City promotes downtown in electric bills

February 27, 2003|by SCOTT BUTKI

The City of Hagerstown is trying a new way to promote its downtown: Inserting information about downtown attractions in the monthly bills of the Hagerstown Light Department's 14,000 residential customers.

The bills being sent out this week include brochures listing March events and attractions in downtown Hagerstown.

The brochures are the start of a city experiment that involves inserting information promoting downtown into electricity bills, city spokeswoman Karen Giffin said Wednesday. The city plans to do so about four times this year, she said.

City Administrator Bruce Zimmerman suggested the city put the information in the bills as a way to encourage people to shop and visit downtown.


"We think we have a lot more going on downtown ... than people often realize," he said.

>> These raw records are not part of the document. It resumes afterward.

-- ==== Sys2Proof/Machine/Bus.lean ====
section
/-! DEFINITION. What the outside world does to the block: CSR accesses, host stores into host memory, assertion of the block's
reset (spec/10_state.md R43 to R45, spec/20_memory.md R84, spec/70_reset_and_hazards.md R280). -/

namespace Sys2Proof.Machine

/-- The direction of a CSR access, with the word a write carries. -/
inductive CsrDir where
  | read
  | write (w : Word)
  deriving DecidableEq, Repr

/-- One access to the CSR window: direction, byte offset from the window base, width in bytes. Widths and offsets that R45
excludes can be written down, so that the machine can refuse them. -/
structure CsrAccess where
  dir : CsrDir
  offset : Nat
  size : Nat
  deriving DecidableEq, Repr

/-- A 32-bit CSR read at an offset. -/
abbrev CsrAccess.readAt (offset : Nat) : CsrAccess := { dir := .read, offset := offset, size := 4 }

/-- A 32-bit CSR write at an offset. -/
abbrev CsrAccess.writeAt (offset : Nat) (w : Word) : CsrAccess := { dir := .write w, offset := offset, size := 4 }

/-- The offset of CMD in the window (R43). -/
abbrev cmdOffset : Nat := 0x00

/-- A 32-bit write of a command word to CMD (R44). -/
abbrev CsrAccess.command (w : Word) : CsrAccess := CsrAccess.writeAt cmdOffset w

/-- One action of the host. The queue of those still to come is the field `pending` of State (log 7). -/
inductive HostAction where
  /-- An access to the CSR window (R43). -/
  | csr (a : CsrAccess)
  /-- The host stores bytes into host memory, between commands (R84). -/
  | hmemStore (addr : Nat) (bytes : List Byte)
  /-- The platform asserts the block's reset (R280). -/
  | assertReset
  deriving DecidableEq, Repr

end Sys2Proof.Machine
end

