-- ==== Sys2Proof/Certificates/Slice0/Obligations.lean ====
section
/-! DEFINITION. The statements for the provers, made from the numbered rules of spec/. -/

open Sys2Proof Sys2Proof.Machine

/-! ## Encoding and assembly -/

/-- R102: each command word of the opcode map, written out, decodes to its command. -/
def Obligations.CommandWordsDecode : Prop :=
  decode 0x00000001 = .ok .init ∧ decode 0x00000002 = .ok .updateByte ∧ decode 0x00000003 = .ok .updateBlock ∧
  decode 0x00000004 = .ok .setTag ∧ decode 0x00000005 = .ok .finalize ∧ decode 0x00000006 = .ok .getTag ∧
  decode 0x00000007 = .ok .reset ∧ decode 0x00000008 = .ok .dispose

/-- R103: a word selects a command exactly when, under the all-ones mask, it is that command's word. -/
def Obligations.DecodeSelectsExactlyItsWord : Prop :=
  ∀ (w : Word) (i : Instr), decode w = .ok i ↔ w &&& 0xFFFFFFFF = encode i

/-- Every well-formed command decodes from its word, and from the word's four little-endian bytes (R46), to itself. -/
def Obligations.EncodedCommandDecodesToItself : Prop :=
  ∀ i : Instr, i.wf = true → decode (encode i) = .ok i ∧ decodeBytes (bytesOfWord (encode i)) = .ok i

/-- R104, R105: a CMD write of a word with RSVD ≠ 0, or with OPC 0x00 or above 0x08, raises InvalidCommand and changes nothing
else; every other word is the word of a command, and the step runs it. -/
def Obligations.EveryOtherWordRaisesInvalidCommand : Prop :=
  ∀ (s : State) (w : Word) (rest : List HostAction), s.pending = .csr (.command w) :: rest →
    let s₀ : State := { s with pending := rest }
    (w.toNat / 256 ≠ 0 → step s = .next (s₀.setLastErr .invalidCommand)) ∧
    (w.toNat / 256 = 0 → (w.toNat % 256 = 0 ∨ 8 < w.toNat % 256) → step s = .next (s₀.setLastErr .invalidCommand)) ∧
    (w.toNat / 256 = 0 → 1 ≤ w.toNat % 256 → w.toNat % 256 ≤ 8 → ∃ i, w = encode i ∧ step s = exec i s₀)

/-- The 32-bit word of an operand reads back as the operand: unsigned where it is not negative, signed where it is below 2^31
(R107, R109; log 19). -/
def Obligations.OperandWordReadsBack : Prop :=
  ∀ x : Int, operandFits x = true →
    (0 ≤ x → (uval32 (operandWord x) : Int) = x) ∧ (x < 2 ^ 31 → sval32 (operandWord x) = x)

/-- R109: the CSR accesses a well-formed command statement assembles to write its operands, in order, to ARG0, ARG1, … and
nothing else, each register reads back as its operand (R106, R107; log 19), and then the command runs. -/
def Obligations.AssembledStatementRunsItsCommand : Prop :=
  ∀ (st : Statement) (i : Instr) (s : State), st.wf = true → st.instr? = some i →
    ∃ args : Vector Word 8,
      (∀ k : Fin 8, args[k] = if h : k.val < st.operands.length then operandWord (st.operands[k.val]) else s.block.arg[k]) ∧
      (∀ (k : Fin 8) (h : k.val < st.operands.length),
        (0 ≤ st.operands[k.val] → (uval32 args[k] : Int) = st.operands[k.val]) ∧
        (st.operands[k.val] < 2 ^ 31 → sval32 args[k] = st.operands[k.val])) ∧
      runStatement st s = exec i { s with block := { s.block with arg := args } }

/-! ## The CSR window and the step -/

/-- R44: a step whose CSR access writes a word to CMD is the command the word decodes to, run on the state with that access
taken from the queue; a word that decodes to none raises InvalidCommand; reading CMD returns 0. -/
def Obligations.StepRunsTheDecodedCommand : Prop :=
  ∀ (s : State) (w : Word) (rest : List HostAction),
    (s.pending = .csr (.command w) :: rest →
      (∀ i, decode w = .ok i → step s = exec i { s with pending := rest }) ∧
      (∀ e, decode w = .error e →
        step s = .next (({ s with pending := rest } : State).setLastErr .invalidCommand))) ∧
    (s.pending = .csr (.readAt 0x00) :: rest →
      step s = .next { s with pending := rest, readData := some 0 })

/-- R43: what a read and a write of each word of the CSR window does. A read changes nothing in the block; a write to STATUS
or to a reserved word is ignored; a write to an ARG register stores; a write to CMD executes the command. -/
def Obligations.CsrWindowMap : Prop :=
  ∀ (s : State) (off : Nat) (w : Word) (rest : List HostAction),
    let s₀ : State := { s with pending := rest }
    (s.pending = .csr (.readAt off) :: rest →
      (off = 0x00 → step s = .next { s₀ with readData := some 0 }) ∧
      (off = 0x04 → step s = .next { s₀ with readData := some (statusWord s.block) }) ∧
      (∀ k : Fin 8, off = 0x08 + 4 * k.val → step s = .next { s₀ with readData := some s.block.arg[k] }) ∧
      (0x28 ≤ off → off ≤ 0x3C → off % 4 = 0 → step s = .next { s₀ with readData := some 0 })) ∧
    (s.pending = .csr (.writeAt off w) :: rest →
      (off = 0x00 → step s = runCommandWord w s₀) ∧
      (off = 0x04 → step s = .next s₀) ∧
      (∀ k : Fin 8, off = 0x08 + 4 * k.val →
        step s = .next { s₀ with block := { s.block with arg := s.block.arg.set k w } }) ∧
      (0x28 ≤ off → off ≤ 0x3C → off % 4 = 0 → step s = .next s₀))

/-- R41, with the encoding of PHASE (R31) and the numbers of the result codes (R250): the fields of STATUS stand at their
bits, the rest is 0, and at power-on the word is 0; a read of STATUS changes nothing but the read data, a write nothing. -/
def Obligations.StatusFieldsAtTheirBits : Prop :=
  (∀ b : Block,
    (statusWord b).toNat % 4 = (match b.phase with | .dead => 0 | .opened => 1 | .finalized => 2) ∧
    (statusWord b).toNat / 4 % 2 = b.tagInSet.toNat ∧
    (statusWord b).toNat / 8 % 2 = b.tagOutValid.toNat ∧
    (statusWord b).toNat / 16 % 16 = (match b.lastErr with
      | .ok => 0 | .invalidKeySize => 1 | .invalidNonceSize => 2 | .invalidTagSize => 3 | .unsupportedParameter => 4
      | .invalidRange => 5 | .tagMismatch => 6 | .useAfterDispose => 7 | .invalidState => 8 | .capacityExceeded => 9
      | .invalidCommand => 10) ∧
    (statusWord b).toNat / 256 = 0) ∧
  (∀ p : Config.Params, statusWord (Block.powerOn p) = 0) ∧
  (∀ (s : State) (w : Word) (rest : List HostAction),
    (s.pending = .csr (.readAt 0x04) :: rest →
      step s = .next { s with pending := rest, readData := some (statusWord s.block) }) ∧
    (s.pending = .csr (.writeAt 0x04 w) :: rest → step s = .next { s with pending := rest }))

/-- R251: no two result codes share a number. -/
def Obligations.ResultCodesAreDistinct : Prop :=
  ∀ e e' : ResultCode, e.code = e'.code → e = e'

The first insert is a brochure with information on both sides. One side says "Downtown Hagerstown has something for everyone" and lists reasons for people to visit the downtown including, "Restaurants galore. One-of-a-kind shops. Spectacular music performances."

The other side lists events and attractions at the Washington County Museum of Fine Arts, Washington County Playhouse, the Washington County Free Library, the Broad Axe and other places.

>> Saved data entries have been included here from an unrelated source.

theorem State.Inv.disposeEffect (h : s.Inv) : (Machine.disposeEffect s).Inv := by
  obtain ⟨-, he⟩ | ⟨-, he⟩ := disposeEffect_cases s
  · rwa [he]
  · rw [he]
    exact h.withBlock ((Block.powerOn_inv s.params).withLastErrArg s.block.lastErr s.block.arg)

theorem State.Inv.effectOf (h : s.Inv) {i : Instr} (hpass : firstFailed (checksOf i s) = none) :
    (Machine.effectOf i s).Inv := by
  cases i with
  | init => exact h.initEffect hpass
  | updateByte => exact h.updateByteEffect hpass
  | updateBlock => exact h.updateBlockEffect hpass
  | setTag => exact h.setTagEffect hpass
  | finalize => exact h.finalizeEffect hpass
  | getTag => exact h.getTagEffect hpass
  | reset => exact h.resetEffect hpass
  | dispose => exact h.disposeEffect

/-- Every move of the host keeps the invariant. -/
theorem State.Inv.hostMove (h : s.Inv) {t : State} (hmove : HostMove s t) : t.Inv := by
  cases hmove with
  | returned w => exact h.withHostSide s.pending (some w)
  | ignored => exact h
  | argWritten i w => exact h.withBlock (h.blockInv.withLastErrArg _ _)
  | raised e => exact h.setLastErr e
  | ran i pass => exact (h.effectOf pass).setLastErr .ok
  | stored addr bytes inside => exact h.withStore inside
  | wasReset => exact h.withBlock (Block.powerOn_inv s.params)

theorem State.Inv.step (h : s.Inv) {t : State} (hstep : Machine.step s = .next t) : t.Inv := by
  cases hq : s.pending with
  | nil =>
    rw [step_nil hq] at hstep
    cases hstep
    exact h
  | cons a rest =>
    rw [step_cons hq] at hstep
    exact (h.withHostSide rest s.readData).hostMove (hostAction_move hstep)

end StateInv

/-- The opaque parameters are cut to the ranges of R7. -/
theorem implementation_wf : Config.implementation.wf = true := by
  refine (Config.Params.wf_iff _).2 ⟨Nat.min_le_right .., Nat.min_le_right .., Nat.le_add_right .., ?_⟩
  have : Config.hmemSizeChoice % Config.hmemSizeBound < Config.hmemSizeBound := Nat.mod_lt _ (by decide)
  show 1 + Config.hmemSizeChoice % Config.hmemSizeBound ≤ Config.hmemSizeBound
  omega

/-- Settles O44: a step idles or takes one move of the host, and each effect keeps the invariant because the command's checks
have bounded what it writes. -/
theorem invariantKeptByEveryStep : Obligations.InvariantKeptByEveryStep :=
  ⟨fun _ hp => State.powerOn_inv hp, fun _ _ hs hstep => hs.step hstep⟩

/-- Settles O43: reset is power-on under parameters cut to their ranges. -/
theorem invariantHoldsAtReset : Obligations.InvariantHoldsAtReset := State.powerOn_inv implementation_wf

end Sys2Proof.Machine
end

section
/-! PROOFS. The confidentiality of spec/10_state.md R42 as noninterference: O58. -/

"The brochure is wonderful. We have needed a coordinated plan to promote organizations and events for downtown Hagerstown," museum Director Jean Woods said.

The city has used the electric bills to provide other information to customers but this is the first time the bills have been used to promote downtown, Giffin said.

The next downtown insert, which will be sent out with the bills in about three months, will list information about downtown businesses, she said.

Mary Baykan, the library's executive director, praised the city's plans.

"I think it is great the City Hall is promoting local events. I think it is also to the benefit of consumers who can learn about what is happening downtown," Baykan said.

"Hopefully it will spur more activity downtown and get people reacquainted" with downtown, she said.